Saved entries:
theorem poised_phase {x y : Live} (h : x.poised = y.poised) : x.phase = y.phase := by
  have e := congrArg Live.phase h
  exact e
theorem react_poised (lv : Live) (src unit entry : Nat) (h : lv.aside) : (lv.react src unit entry).poised = lv.poised := by
  have key : ∀ x : Live, x.poised = lv.poised → x.withdraw.poised = lv.poised ∧ x.halt.poised = lv.poised := by
    intro x e
    have hp := poised_phase e
    obtain ⟨h1, h2, h3⟩ := h
    rw [← hp] at h1 h2 h3
    constructor
    · unfold Live.withdraw; rw [if_neg (by simp [h1, h2])]; exact e
    · unfold Live.halt; rw [if_neg (by simp [h1, h2, h3])]; exact e
  unfold Live.react
  dsimp only
  generalize entryReaction entry = r
  cases r <;> dsimp only
  · exact fence_poised ..
  · exact degreq_poised ..
  · exact (key _ ((degreq_poised _ _).trans (fence_poised ..))).1
  · exact (key _ ((degreq_poised _ _).trans (fence_poised ..))).2

theorem aside_of {x y : Live} (e : x.poised = y.poised) (h : y.aside) : x.aside := by
  unfold Live.aside at *; rw [poised_phase e]; exact h

/-- Raising an event while the lane takes no part leaves its poised part (R289 to R301). -/
theorem raiseN_poised (k : Nat) (lv : Live) (src unit : Nat) (syn : Word) (inj : Option Bool) (entry : Nat)
    (ha : lv.aside) : (Live.raiseN k lv src unit syn inj entry).poised = lv.poised := by
  induction k generalizing lv src unit syn inj entry with
  | zero => rfl
  | succ k ih =>
    have again : ∀ (x : Live) (a b : Nat) (w : Word) (i : Option Bool) (n : Nat), x.poised = lv.poised →
        (Live.raiseN k x a b w i n).poised = lv.poised := fun x a b w i n e => (ih x a b w i n (aside_of e ha)).trans e
    unfold Live.raiseN
    dsimp only
    generalize h1 : lv.record src _ _ = l1
    have e1 : l1.poised = lv.poised := by rw [← h1, record_poised]
    generalize h2 : (if l1.triggers (entryClass entry) = true then
      l1.trigger (BitVec.ofNat 16 src) (decide (entryClass entry = FaultClass.fatal)) else (false, l1)) = r
    have e2 : r.2.poised = lv.poised := by
      rw [← h2]
      split
      · exact (trigger_poised _ _ _).trans e1
      · exact e1
    generalize h3 : (if r.1 = true then Live.raiseN k r.2 360 noUnit 0 none (r.2.mapEntry 360) else r.2) = l2
    have e3 : l2.poised = lv.poised := by
      rw [← h3]
      split
      · exact again _ _ _ _ _ _ e2
      · exact e2
    generalize h4 : (if entryReaction entry = Reaction.log then (none, l2) else l2.notify src _) = n
    have e4 : n.2.poised = lv.poised := by
      rw [← h4]
      split
      · exact e3
      · exact (notify_poised _ _ _).trans e3
    have fin : ∀ l3 : Live, l3.poised = lv.poised →
        (if inj = some false then l3 else match l3.coreThread src unit with
          | none => l3.react src unit entry
          | some t =>
            if ((l3.react src unit entry).thread t).run = .faulted then
              Live.raiseN k (l3.react src unit entry) 369 (128 + t.val)
                (0xFF000000 ||| (Config.openSyndrome 1 &&& 0xFFFFFF)) none ((l3.react src unit entry).mapEntry 369)
            else l3.react src unit entry).poised = lv.poised := by
      intro l3 e5
      have e6 : (l3.react src unit entry).poised = lv.poised := (react_poised _ _ _ _ (aside_of e5 ha)).trans e5
      split
      · exact e5
      · split
        · exact e6
        · split
          · exact again _ _ _ _ _ _ e6
          · exact e6
    cases hn : n.1 with
    | none => exact fin n.2 e4
    | some f => exact fin _ (again _ _ _ _ _ _ e4)

theorem raise_poised (lv : Live) (src unit : Nat) (syn : Word) (h : lv.aside) :
    (lv.raise src unit syn).poised = lv.poised := raiseN_poised _ _ _ _ _ _ _ h
theorem raiseOpen_poised (lv : Live) (tag : Nat) (c : FaultClass) (unit : Nat) (syn : Word) (h : lv.aside) :
    (lv.raiseOpen tag c unit syn).poised = lv.poised := raiseN_poised _ _ _ _ _ _ _ h

end Sys2Proof.Machine
end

What the exercise asks: Your output should be an exact copy of every line from the one containing "theorem raiseOpen_poised (lv" through the end of the records.

Response to this task:
theorem raiseOpen_poised (lv : Live) (tag : Nat) (c : FaultClass) (unit : Nat) (syn : Word) (h : lv.aside) :
    (lv.raiseOpen tag c unit syn).poised = lv.poised := raiseN_poised _ _ _ _ _ _ _ h

end Sys2Proof.Machine
end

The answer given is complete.